Friday, October 29, 2004

cramming my heart out

another day wasted.

today i availed my birthday leave. i really wanted to have it tomorrow but i let my boss make the choice, so here i am. and this day i am supposed to make huge progress on my final paper. which is due tomorrow. and which i haven't even started.

don't get me wrong, i have lots of ideas floating in my head. and i'm not one of those mba students who space out during class. in fact this is one of the best subjects i've ever taken, even compared to my undergrad math series (another subject altogether). but i've always had this tendency to leave anything waiting till the last minute. procrastinator is my middle name.

so, you might ask, why is a fairly paranoid mentally blocked grad student blogging instead of doing her paper?

typical excuse no. 1: i'm waiting for the PSE charts to upload (which i just noticed was not uploading properly).

typical excuse no. 2: i just saw my other blog site, not to mention my friends' blog sites, and my creative juices are flowing.

typical excuse no. 3: i am disturbed by the fact that i can't log on to my other blog site, and i am looking for an excuse to rant.
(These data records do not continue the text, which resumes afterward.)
-- ==== Sys2Proof/Machine/Coarse.lean ====
section
/-! DEFINITION. The coarse grain of R231: a whole command as one function, following the assembled pseudocode of
spec/42_encoder.md and spec/43_decoder.md, the encode side for every `HASH_FN`. Obligations say that the engine's
steps reach the same end. -/

namespace Sys2Proof.Machine

/-- One turn of the DECODE pseudocode, reading IN at `t` directly (R191 to R193). -/
def walkToken (s : State) : Exec State :=
  let hdr := inByte s s.t.toNat
  let len := headerLen hdr
  if len = 0#7 then zeroLengthToken hdr s
  else if headerIsMatch hdr then
    if s.inLen.toNat < s.t.toNat + 3 then
      .error (.raised (malformed causeTruncatedMatch (latchHeader hdr s)))
    else
      matchToken len (offsetOf (inByte s (s.t.toNat + 1)) (inByte s (s.t.toNat + 2))) s
  else if s.inLen.toNat < s.t.toNat + 1 + len.toNat then
    .error (.raised (malformed causeTruncatedLiteral (latchHeader hdr s)))
  else
    literalToken (inSlice s (s.t.toNat + 1) len.toNat) s

/-- The DECODE pseudocode's loop and end (R190, R196), at most `fuel` tokens. -/
def walkLoop : Nat → State → Exec State
  | 0, s => .ok (endCommand s)
  | fuel + 1, s => if s.t.toNat < s.inLen.toNat then walkToken s >>= walkLoop fuel else .ok (endCommand s)

/-- The end of the ENCODE pseudocode: final flush, then DONE (R167, R170). -/
def encodeEnd (s : State) : Exec State := (flushPending s).map endCommand

/-- The ENCODE pseudocode's loop and end (R160), at most `fuel` ENCSTEPs. -/
def encodeLoop (hf : Config.HashFn) : Nat → State → Exec State
  | 0, s => encodeEnd s
  | fuel + 1, s => if s.i.toNat < s.inLen.toNat then encodeStep hf s >>= encodeLoop hf fuel else encodeEnd s

/-- ENCODE as one function of the state it starts from: every ENCSTEP consumes a byte, so `IN_LEN` of them are enough. -/
def wholeEncode (hf : Config.HashFn) (s : State) : Exec State := encodeLoop hf s.inLen.toNat (startEncode s)

/-- DECODE or PROBE as one function of the state it starts from: every token consumes a byte and more (R202). -/
def wholeWalk (op : BitVec 2) (s : State) : Exec State := walkLoop s.inLen.toNat (startWalk op s)

end Sys2Proof.Machine
end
typical excuse no. 4: this is what i am, what i have been for so many years now, and what i will be in the future short of a miracle. expectations are fulfilled.

i still remember when i rushed a paper a few terms ago. i ended up staying in the office until past 10 and talking to god the whole time on my way to school. luckily for me the guards allowed me to get in, and the faculty room was still open. and i vowed never to repeat that experience.

hopefully from all the times i came close to missing my paper deadlines, i've learned my lesson. or instead i could just bang my head against the wall 10 times and get better results.